Trigger warning: This article contains mentions of gender-based violence
A video of a woman being tied up to a tree and assaulted by a man while others were seen standing around her, went viral recently. The incident took place in the Banswara area in Rajasthan.
Though six people were booked after the video went viral, these kinds of horrifying incidents are a warning towards the alarming situation of violence against women in the country and how it has been normalised over the years.
This viral video caught the attention of the National Commission for Women in India (NCW), and the required actions are being taken. But, there are so many cases which go unnoticed and unreported by the media. Particularly in rural India, numerous such instances are not even reported in mainstream media.
It’s shocking to see the lack of media’s concentration on rural parts of India, given that 68 per cent of India’s population lives in rural India. Moreover, women living in rural areas (36%) are more likely to experience domestic violence as compared to women in urban regions(28%).
Most matters in villages are dealt with by the household head or head of the panchayat, who are much more likely to not even pay attention to issues catering to domestic abuse. Women’s safety and living condition is not the priority.
Normalising abuse in a marriage is highly dangerous. It can have a negative impact on the mental health of women, which in rural areas is not even documented.

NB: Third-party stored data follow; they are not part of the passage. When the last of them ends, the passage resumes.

-- ==== Sys2Proof/Machine/Solenoids.lean ====
section
/-! DEFINITION. Solenoid banks and boost (10, R303 to R325). -/

namespace Sys2Proof.Machine

/-! ## The boost supply (R307 to R309) -/

/-- SOL_BOOST_CONFIG (R307). -/
def bodySolBoostConfig (d : Desc) (s : State) : State :=
  let b := d.bytes
  let x := s.boost
  let en := u8 b 16 == 1
  if 2 ≤ u8 b 16 ∨ u16 b 18 < 100 ∨ 1000 < u16 b 18 ∨ ¬ fIn (fk 24) (fk 65) (f32 b 20) ∨ ¬ fIn (fq 1 2) (fk 20) (f32 b 24)
      ∨ ¬ fIn (fk 5) (fk 100) (f32 b 28) ∨ u16 b 32 < 100 ∨ 10000 < u16 b 32 ∨ u16 b 34 = 0 ∨ 100 < u16 b 34
      ∨ fVal (f32 b 24) * fVal (f32 b 28) > 200 * 2 ^ 298 then fail d stBadParam s
  else if (objsOf s tySolenoid).any isEnabled
      && !(x.en == en && x.freq == u16 b 18 && x.ilim == f32 b 24 && x.rcs == f32 b 28) then fail d stBusy s
  else ok d { s with boost := { x with
    en := en, freq := u16 b 18, ilim := f32 b 24, rcs := f32 b 28, next := some (f32 b 20, u16 b 32, u16 b 34) } }

def execSolBoostConfig (d : Desc) (s : State) : Host.Outcome State Fault Refusal :=
  .next (runDesc 0x0A00 d (bodySolBoostConfig d) s)

/-- At a frame boundary the waiting vboost, boost_wait and t_chop take effect (R307). -/
def boostBoundary (s : State) : State :=
  match s.boost.next with
  | none => s
  | some (v, w, c) => { s with boost := { s.boost with next := none, vboost := v, boostWait := w, tChop := c } }

/-- BOOST_CONVERTER_PERIOD: Q_BST turns on at a period's start while a charge runs, and `off` ends it at the current
limit or 90 % of the period; the charge starts again 1 V below vboost, and the converter returns from an overvoltage
below vboost (R308, R309). -/
def execBoostConverterPeriod (t : Nat) (volts : F32) (limit : Bool) (s : State) : Host.Outcome State Fault Refusal :=
  .next (
    let s := toInstant t s
    let x := s.boost
    let s := boostSettle { s with boost := { x with
      volts := volts
      overV := x.overV && !fLt volts x.vboost
      charged := x.charged && !fLt volts (fSub x.vboost fOne) } }
    { s with boost := { s.boost with bstG := s.boost.charging && !limit } })

/-- VBOOST_REACHED: the charge is complete; the head channel begins its boost unless another runs (R308, R309). -/
def execVboostReached (t : Nat) (volts : F32) (s : State) : Host.Outcome State Fault Refusal :=
  .next (if (!s.boost.charging && !s.boost.charged) || !fLe s.boost.vboost volts then s
  else
    let s := toInstant t s
    let s := boostSettle { s with boost := { s.boost with
      volts := volts, charged := true, bstG := false
      lastCharge := if s.boost.charging then (s.gtc - s.boost.chargeAt) / usTicks else s.boost.lastCharge } }
    boostBegin s)

/-- BOOST_WAIT_EXPIRY: the head's wait has reached boost_wait (R309). -/
def execBoostWaitExpiry (h : Nat) (s : State) : Host.Outcome State Fault Refusal :=
  .next (match boostHead s with
    | none => s
    | some o =>
      if handleOf o ≠ h ∨ (solOf o).phase ≠ 1 then s
      else boostSettle (boostSkip o (toInstant ((solOf o).onAt + s.boost.boostWait * usTicks) s)))

/-- Every boost due while the converter is held off by an overvoltage is skipped (R309). -/
def skipDue (s : State) : State :=
  if s.boost.overV && s.boost.running.isNone then
    boostSettle ((s.boost.queue.filterMap (objOf s)).foldl (fun s o => boostSkip o s) s)
  else s

/-- BOOST_OVERVOLTAGE: VBOOST above vboost + 5 V or 68 V (R309). -/
def execBoostOvervoltage (volts : F32) (s : State) : Host.Outcome State Fault Refusal :=
  .next (if s.boost.overV || !(fLt (fAdd s.boost.vboost (fk 5)) volts || fLt (fk 68) volts) then s
  else
    let s := { s with boost := { s.boost with volts := volts, overV := true, bstG := false } }
    skipDue (boostSettle (raise0 0x0A41 0 (fBytes volts) s)))

/-- BOOST_END: at i_boost, or after t_boost (R310). -/
def execBoostEnd (h t : Nat) (atCurrent : Bool) (s : State) : Host.Outcome State Fault Refusal :=
  .next (match objOf s h with
    | none => s
    | some o =>
      if s.boost.running ≠ some h ∨ (solOf o).phase ≠ 2 then s
      else
        let start := (solOf o).phaseAt
        let s := toInstant (if atCurrent then t else start + u32 o.act 12 * usTicks) s
        let s := solPeak o.idx s
        let s := updSol o.idx (fun r => { r with tBoostMeas := (s.gtc - start) / usTicks, tBoostEnd := !atCurrent }) s
        skipDue (boostBegin (boostSettle (dequeue h s))))

/-! ## Actuation (R310 to R312) -/

/-- What SOL_CMD is refused with (R323, R324). -/
def solCmdBad (s : State) (o : Obj) (on : Bool) : Option Nat :=
  if (driverOf s (handleOf o)).isSome then some 0x0A01
  else if !isEnabled o then some stState
  else if on && (solOf o).latch != 0 then some 0x0A02
  else none

/-- A pending SOL_CMD takes effect: its edge opens a window and the descriptor waits for that window; where the gate is
already as commanded there is no edge, and it completes without a signature (log 14). -/
def solCmdRun (x : Deferred) (s : State) : State :=
  match objOf s x.handle with
  | none => completeDeferred x { status := stBadHandle } s
  | some o =>
    match solCmdBad s o (x.arg == 1) with
    | some e => completeDeferred x { status := e } s
    | none =>
      if (solOf o).gate == (x.arg == 1) then completeDeferred x { result := solResult none 9 } s
      else
        let s := if x.arg = 1 then solOn o.idx s else solOff o.idx s
        { s with hif := { s.hif with deferred := s.hif.deferred.map fun y => if y = x then { y with arg := y.arg + 2 } else y } }

/-- SOL_CMD (R323). -/
def bodySolCmd (d : Desc) (o : Obj) (s : State) : State :=
  let on := u8 d.bytes 16
  let g := u64 d.bytes 24
  if 2 ≤ on then fail d stBadParam s
  else match solCmdBad s o (on == 1) with
    | some e => fail d e s
    | none =>
      let x : Deferred := { st := startedOf s d, op := 0x0A01, handle := handleOf o, due := g, arg := on }
      let s := defer d 0x0A01 (handleOf o) g [] on s
      if g ≤ s.gtc then solCmdRun x s else s

def execSolCmd (d : Desc) (s : State) : Host.Outcome State Fault Refusal := .next (runObj 0x0A01 d (bodySolCmd d) s)

/-- SOL_ON_COMMAND: the gate opens at the GTC of a pending SOL_CMD; a driving object opens it itself (R310). -/
def execSolOnCommand (h : Nat) (s : State) : Host.Outcome State Fault Refusal :=
  .next (match firstDue s 0x0A01 h (· == 1) with
    | none => s
    | some x => solCmdRun x (toInstant x.due s))

/-- SOL_OFF_COMMAND: the gate closes at the GTC of a pending SOL_CMD (R311). -/
def execSolOffCommand (h : Nat) (s : State) : Host.Outcome State Fault Refusal :=
  .next (match firstDue s 0x0A01 h (· == 0) with
    | none => s
    | some x => solCmdRun x (toInstant x.due s))

/-- PEAK_END: t_peak expires (R310). -/
def execPeakEnd (h : Nat) (s : State) : Host.Outcome State Fault Refusal :=
  .next (match objOf s h with
    | none => s
    | some o =>
      if (solOf o).phase ≠ 3 then s
      else
        let s := toInstant ((solOf o).phaseAt + u32 o.act 20 * usTicks) s
        let s := solMissed o s
        updSol o.idx (fun r => { r with
          phase := 4, phaseAt := s.gtc, reached := false, target := r.loopTarget.getD (f32 o.act 24) }) s)

/-- SOL_REGULATOR_THRESHOLD: the current crosses the upper or lower threshold; alone in its bank the channel switches
the high side with its low side on, else its own low side; no chopping decision comes sooner than t_chop after the
gate's last change (R306, R314, R315). -/
def execSolRegulatorThreshold (h t : Nat) (upper : Bool) (s : State) : Host.Outcome State Fault Refusal :=
  .next (match objOf s h with
    | none => s
    | some o =>
      let r := solOf o
      if r.phase ≠ 3 ∧ r.phase ≠ 4 then s
      else
        let b := solBank o.act
        let single := decide ((bankActive s b).length ≤ 1)
        let last := if single then s.boost.hsAt.getD b 0 else r.lsAt
        let s := toInstant (max t (last + s.boost.tChop * usTicks)) s
        let s := updSol o.idx (fun r => { r with
          reached := true, target := if r.phase = 4 then r.loopTarget.getD r.target else r.target }) s
        if single then setLs o.idx true (setHs b (!upper) s) else setLs o.idx (!upper) s)

/-- SOL_DECAY_END: the current is below i_off (R311); an off edge's window still open has no later signature (R313). -/
def execSolDecayEnd (h t : Nat) (s : State) : Host.Outcome State Fault Refusal :=
  .next (match objOf s h with
    | none => s
    | some o =>
      if (solOf o).phase ≠ 5 then s
      else setLs o.idx false (windowCut o.idx (updSol o.idx (fun r => { r with phase := 0 }) (toInstant t s))))

/-! ## Protection (R318, R319) -/

/-- A latch sets: the gates turn off, SOL_LATCHED, and SOL_FAULT to the driving object. -/
def solLatch (o : Obj) (b : Nat) (fault : Bool) (s : State) : State :=
  let h := handleOf o
  let s := updSol o.idx (fun r => { r with latch := setBit r.latch b true, dead := true, gate := false }) s
  let s := solCut o.idx (windowReason o.idx 6 s)
  let s := raise0 0x0A42 h (leBytes 1 (2 ^ b)) (senseReason h 6 s)
  match driverOf s h with
  | some x => if fault then class1 (handleOf x) 0x0A43 (leBytes 4 h ++ leBytes 1 (setBit (solOf o).latch b true)) s else s
  | none => s

/-- SOL_TRIP_CURRENT: the current is at i_trip, in any phase (R318). -/
def execSolTripCurrent (h t : Nat) (s : State) : Host.Outcome State Fault Refusal :=
  .next (match objOf s h with
    | none => s
    | some o =>
      if o.typ ≠ tySolenoid ∨ (solOf o).phase = 0 ∨ bit (solOf o).latch 0 then s
      else solLatch o 0 true (toInstant t s))

/-- SOL_OPEN_TIMEOUT: the current has stayed below 10 % of the first target for t_open after the on command (R318). -/
def execSolOpenTimeout (h : Nat) (s : State) : Host.Outcome State Fault Refusal :=
  .next (match objOf s h with
    | none => s
    | some o =>
      if o.typ ≠ tySolenoid ∨ !(solOf o).gate ∨ !bit (u8 o.act 3) 0 ∨ bit (solOf o).latch 1 then s
      else solLatch o 1 (bit (u8 o.act 3) 1) (toInstant ((solOf o).lastOn + u16 o.act 52 * msTicks) s))

/-- SOL_CLEAR (R319). -/
def bodySolClear (d : Desc) (o : Obj) (s : State) : State :=
  let m := u8 d.bytes 16
  if 4 ≤ m then fail d stBadParam s
  else ok d (updSol o.idx (fun r => { r with latch := r.latch &&& (3 - m) }) s)

def execSolClear (d : Desc) (s : State) : Host.Outcome State Fault Refusal := .next (runObj 0x0A02 d (bodySolClear d) s)

/-! ## Windows and status (R313, R322, R323) -/

/-- The window of a SOLENOID's edges, from and to [µs]: lat_min to lat_max of the NOZZLE that drives it, else sig_min to sig_max
(R313). -/
def solSpan (s : State) (o : Obj) : Nat × Nat :=
  match driverOf s (handleOf o) with
  | some c => if c.typ = tyNozzle then (u32 c.act 44, u32 c.act 48) else (u32 o.act 44, u32 o.act 48)
  | none => (u32 o.act 44, u32 o.act 48)

/-- SOL_SIGNATURE_WINDOW_CLOSE: a window closes with the signature that its conversions show, if any; `last` are the codes of the
last millisecond, whose mean is the current. A reason found during the window, or a VBAT warning, prevails (R192, R313, R317). -/
def execSolSignatureWindowClose (h t0 : Nat) (codes last : List Code) (s : State) : Host.Outcome State Fault Refusal :=
  .next (match objOf s h with
    | none => s
    | some o =>
      match (solOf o).window with
      | none => s
      | some w =>
        let lo := w.edge + (solSpan s o).1 * usTicks
        let hi := w.edge + (solSpan s o).2 * usTicks
        let s := toInstant hi s
        let s := updSol o.idx (fun r => { r with
          current := shuntAmps 101 o (codeSum last) (max 1 last.length)
          iMax := fMax r.iMax (shuntAmps 102 o (codeMax (codes ++ last)) 1) }) s
        let sig := signatureOf o w.on lo hi t0 codes
        let reason := if cutShort w.cut sig then 1 else if w.reason ≠ 0 then w.reason else if s.pwr.vbatLow.getD 0 false then 3 else if sig.isNone then 4 else 0
        solWindowEnd o.idx (if reason = 0 then sig.map fun t => (t - w.edge) / usTicks else none) reason s)

/-- State of the boost converter (R323). -/
def boostState (b : Boost) : Nat :=
  if b.overV then 4 else if b.running.isSome then 3 else if b.charged then 2 else if b.charging then 1 else 0

/-- SOL_BOOST_STATUS. -/
def bodySolBoostStatus (d : Desc) (s : State) : State :=
  let b := s.boost
  writeBack d (fBytes b.volts ++ leBytes 1 (boostState b) ++ leBytes 1 b.queue.length ++ [0, 0] ++ leBytes 4 b.boosts
    ++ leBytes 4 b.skipped ++ leBytes 4 b.longestWait ++ leBytes 4 b.lastCharge ++ List.replicate 8 0) {} s

def execSolBoostStatus (d : Desc) (s : State) : Host.Outcome State Fault Refusal :=
  .next (runDesc 0x0A03 d (bodySolBoostStatus d) s)

/-- The type-specific part of a SOLENOID's status (R322). -/
def solStatus (s : State) (o : Obj) : List Byte :=
  let r := solOf o
  let fl := b2n (decide (2 ≤ (bankActive s (solBank o.act)).length) && solActive r) + 2 * b2n r.skippedLast + 4 * b2n r.notReached
    + 8 * b2n r.tBoostEnd + 16 * b2n (safeForced s || s.isl.estopLatch)
  leBytes 1 r.phase ++ leBytes 1 fl ++ leBytes 1 r.latch ++ leBytes 1 r.lastReason ++ fBytes r.current ++ fBytes r.iMax
    ++ leBytes 4 r.tWait ++ leBytes 4 r.tBoostMeas ++ leBytes 4 r.tSig ++ leBytes 4 r.boosts ++ leBytes 4 r.skipped
    ++ leBytes 4 r.overlaps ++ leBytes 4 r.onCmds ++ leBytes 8 r.lastOn

end Sys2Proof.Machine
end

Therefore, the media’s coverage of rural India’s cases of spousal abuse is paramount. It’s because it will create an awareness in society that harmful actions such as physical abuse are not normal in a marriage, and these actions can also have legal consequences.
The patriarchal nature of our society is the biggest part of the problem. Since childhood, a woman is taught how to be quiet and bear the pain and men are never taught how to behave with a woman. Women have been told that “this happens in a marriage, and it’s okay”. This patriarchial conditioning shouldn’t happen, and the normalisation of such harmful incidents will not do any good to anyone.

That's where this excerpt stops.